=== EXERCISE OBJECTIVE ===
Copy the lines exactly. Begin at the first line of the data and stop after the line with "x with stop".

=== DATASET ENTRIES ===
Segment Open

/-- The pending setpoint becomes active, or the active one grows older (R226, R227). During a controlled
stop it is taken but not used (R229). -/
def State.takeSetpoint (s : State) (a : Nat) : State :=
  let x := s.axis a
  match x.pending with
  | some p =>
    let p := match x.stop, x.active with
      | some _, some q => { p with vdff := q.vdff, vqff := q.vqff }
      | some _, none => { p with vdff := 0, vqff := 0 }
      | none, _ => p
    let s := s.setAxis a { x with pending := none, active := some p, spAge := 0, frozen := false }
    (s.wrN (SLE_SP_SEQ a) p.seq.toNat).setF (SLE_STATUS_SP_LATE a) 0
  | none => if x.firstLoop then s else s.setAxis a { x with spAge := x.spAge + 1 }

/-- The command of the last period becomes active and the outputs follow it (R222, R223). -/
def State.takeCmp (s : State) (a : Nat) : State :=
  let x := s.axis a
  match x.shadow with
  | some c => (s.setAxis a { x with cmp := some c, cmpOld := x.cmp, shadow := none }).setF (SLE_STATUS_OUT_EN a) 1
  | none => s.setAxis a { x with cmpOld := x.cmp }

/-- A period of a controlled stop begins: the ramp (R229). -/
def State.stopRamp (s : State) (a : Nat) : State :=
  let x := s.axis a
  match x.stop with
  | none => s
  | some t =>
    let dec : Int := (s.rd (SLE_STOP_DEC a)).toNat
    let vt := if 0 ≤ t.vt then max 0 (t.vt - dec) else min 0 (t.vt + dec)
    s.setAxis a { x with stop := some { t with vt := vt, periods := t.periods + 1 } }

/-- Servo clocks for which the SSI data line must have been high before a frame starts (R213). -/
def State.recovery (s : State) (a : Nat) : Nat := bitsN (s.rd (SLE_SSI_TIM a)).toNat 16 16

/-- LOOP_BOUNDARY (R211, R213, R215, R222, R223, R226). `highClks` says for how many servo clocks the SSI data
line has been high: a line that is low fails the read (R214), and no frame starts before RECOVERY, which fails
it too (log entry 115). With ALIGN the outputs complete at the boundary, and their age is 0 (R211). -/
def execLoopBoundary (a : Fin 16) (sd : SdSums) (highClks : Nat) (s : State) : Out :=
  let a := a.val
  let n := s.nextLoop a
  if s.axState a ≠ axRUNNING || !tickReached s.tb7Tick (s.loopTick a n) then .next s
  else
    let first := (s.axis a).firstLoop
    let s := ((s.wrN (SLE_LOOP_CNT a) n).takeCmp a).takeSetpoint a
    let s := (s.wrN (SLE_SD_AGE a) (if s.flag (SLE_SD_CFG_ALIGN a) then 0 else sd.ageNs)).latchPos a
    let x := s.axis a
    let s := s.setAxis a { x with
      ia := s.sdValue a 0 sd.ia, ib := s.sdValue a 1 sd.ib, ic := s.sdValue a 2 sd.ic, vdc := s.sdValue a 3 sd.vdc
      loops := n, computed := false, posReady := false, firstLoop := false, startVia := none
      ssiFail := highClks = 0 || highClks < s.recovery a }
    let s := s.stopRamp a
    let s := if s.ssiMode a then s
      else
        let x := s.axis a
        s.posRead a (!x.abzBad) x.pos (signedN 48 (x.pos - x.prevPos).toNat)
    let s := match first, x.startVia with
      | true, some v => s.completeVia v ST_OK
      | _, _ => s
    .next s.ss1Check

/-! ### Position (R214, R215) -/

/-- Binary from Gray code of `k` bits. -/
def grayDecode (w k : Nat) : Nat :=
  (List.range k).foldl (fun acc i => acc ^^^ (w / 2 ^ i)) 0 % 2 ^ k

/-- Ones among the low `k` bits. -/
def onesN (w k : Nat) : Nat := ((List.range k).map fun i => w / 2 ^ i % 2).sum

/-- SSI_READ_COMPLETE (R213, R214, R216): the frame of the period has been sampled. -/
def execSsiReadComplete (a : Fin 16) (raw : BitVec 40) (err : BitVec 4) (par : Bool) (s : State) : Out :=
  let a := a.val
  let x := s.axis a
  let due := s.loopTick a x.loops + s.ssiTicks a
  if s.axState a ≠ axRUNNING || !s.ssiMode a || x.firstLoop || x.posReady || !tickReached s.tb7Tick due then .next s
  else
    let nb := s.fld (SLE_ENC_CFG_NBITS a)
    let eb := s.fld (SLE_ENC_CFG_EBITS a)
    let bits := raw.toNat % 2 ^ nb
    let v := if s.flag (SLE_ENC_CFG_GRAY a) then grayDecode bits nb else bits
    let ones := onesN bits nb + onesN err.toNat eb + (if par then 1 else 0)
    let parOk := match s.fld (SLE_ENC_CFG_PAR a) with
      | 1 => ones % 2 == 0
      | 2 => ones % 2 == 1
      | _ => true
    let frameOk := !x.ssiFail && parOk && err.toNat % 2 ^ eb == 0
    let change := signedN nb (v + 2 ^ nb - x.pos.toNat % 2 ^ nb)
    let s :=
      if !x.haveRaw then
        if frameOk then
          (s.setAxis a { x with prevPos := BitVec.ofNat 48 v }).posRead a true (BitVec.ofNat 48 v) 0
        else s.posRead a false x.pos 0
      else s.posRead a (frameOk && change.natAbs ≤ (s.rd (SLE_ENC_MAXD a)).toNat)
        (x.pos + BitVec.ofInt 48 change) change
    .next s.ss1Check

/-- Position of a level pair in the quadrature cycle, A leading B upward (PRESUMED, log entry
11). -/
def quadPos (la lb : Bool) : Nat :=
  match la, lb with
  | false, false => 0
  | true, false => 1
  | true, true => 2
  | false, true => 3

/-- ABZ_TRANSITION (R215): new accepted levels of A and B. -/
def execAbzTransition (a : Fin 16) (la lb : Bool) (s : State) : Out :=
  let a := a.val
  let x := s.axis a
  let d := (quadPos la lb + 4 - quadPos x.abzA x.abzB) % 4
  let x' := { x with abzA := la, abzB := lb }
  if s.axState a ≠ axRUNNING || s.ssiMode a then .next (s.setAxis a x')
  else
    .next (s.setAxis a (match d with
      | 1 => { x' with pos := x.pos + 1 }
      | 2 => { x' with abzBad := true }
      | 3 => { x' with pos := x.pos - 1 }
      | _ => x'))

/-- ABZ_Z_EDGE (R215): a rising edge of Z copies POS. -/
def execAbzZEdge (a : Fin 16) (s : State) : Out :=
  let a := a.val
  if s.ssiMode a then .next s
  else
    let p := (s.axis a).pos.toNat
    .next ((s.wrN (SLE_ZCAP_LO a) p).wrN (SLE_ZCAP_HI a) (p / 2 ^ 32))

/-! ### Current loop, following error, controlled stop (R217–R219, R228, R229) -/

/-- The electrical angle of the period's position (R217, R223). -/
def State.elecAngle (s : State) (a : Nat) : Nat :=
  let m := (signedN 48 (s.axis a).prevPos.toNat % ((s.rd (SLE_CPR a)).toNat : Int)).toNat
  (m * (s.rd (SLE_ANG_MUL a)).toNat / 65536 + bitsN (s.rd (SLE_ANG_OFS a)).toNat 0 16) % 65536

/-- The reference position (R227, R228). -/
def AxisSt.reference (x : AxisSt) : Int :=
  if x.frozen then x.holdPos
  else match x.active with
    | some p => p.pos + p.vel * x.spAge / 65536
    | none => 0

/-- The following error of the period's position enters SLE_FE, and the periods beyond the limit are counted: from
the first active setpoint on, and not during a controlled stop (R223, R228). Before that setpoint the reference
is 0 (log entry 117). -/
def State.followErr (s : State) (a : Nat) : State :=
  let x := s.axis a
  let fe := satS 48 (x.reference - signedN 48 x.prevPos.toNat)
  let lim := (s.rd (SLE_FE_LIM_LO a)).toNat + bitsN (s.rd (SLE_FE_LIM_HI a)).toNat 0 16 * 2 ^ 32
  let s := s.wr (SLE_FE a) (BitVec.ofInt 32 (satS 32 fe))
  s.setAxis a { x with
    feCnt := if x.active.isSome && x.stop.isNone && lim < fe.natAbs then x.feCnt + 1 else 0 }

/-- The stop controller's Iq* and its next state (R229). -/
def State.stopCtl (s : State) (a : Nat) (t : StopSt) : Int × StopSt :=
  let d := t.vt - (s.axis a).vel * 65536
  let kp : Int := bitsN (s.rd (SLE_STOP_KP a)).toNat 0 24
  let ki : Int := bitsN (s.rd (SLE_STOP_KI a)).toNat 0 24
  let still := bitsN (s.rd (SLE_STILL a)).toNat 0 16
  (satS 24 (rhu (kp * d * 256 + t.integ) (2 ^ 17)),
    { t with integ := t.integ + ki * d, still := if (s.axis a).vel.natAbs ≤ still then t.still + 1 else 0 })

Segment Closed

=== WRITTEN ANSWER ===
/-- The pending setpoint becomes active, or the active one grows older (R226, R227). During a controlled
stop it is taken but not used (R229). -/
def State.takeSetpoint (s : State) (a : Nat) : State :=
  let x := s.axis a
  match x.pending with
  | some p =>
    let p := match x.stop, x.active with
      | some _, some q => { p with vdff := q.vdff, vqff := q.vqff }
      | some _, none => { p with vdff := 0, vqff := 0 }
      | none, _ => p
    let s := s.setAxis a { x with pending := none, active := some p, spAge := 0, frozen := false }
    (s.wrN (SLE_SP_SEQ a) p.seq.toNat).setF (SLE_STATUS_SP_LATE a) 0
  | none => if x.firstLoop then s else s.setAxis a { x with spAge := x.spAge + 1 }

/-- The command of the last period becomes active and the outputs follow it (R222, R223). -/
def State.takeCmp (s : State) (a : Nat) : State :=
  let x := s.axis a
  match x.shadow with
  | some c => (s.setAxis a { x with cmp := some c, cmpOld := x.cmp, shadow := none }).setF (SLE_STATUS_OUT_EN a) 1
  | none => s.setAxis a { x with cmpOld := x.cmp }

/-- A period of a controlled stop begins: the ramp (R229). -/
def State.stopRamp (s : State) (a : Nat) : State :=
  let x := s.axis a
  match x.stop with
  | none => s
  | some t =>
    let dec : Int := (s.rd (SLE_STOP_DEC a)).toNat
    let vt := if 0 ≤ t.vt then max 0 (t.vt - dec) else min 0 (t.vt + dec)
    s.setAxis a { x with stop := some { t with vt := vt, periods := t.periods + 1 } }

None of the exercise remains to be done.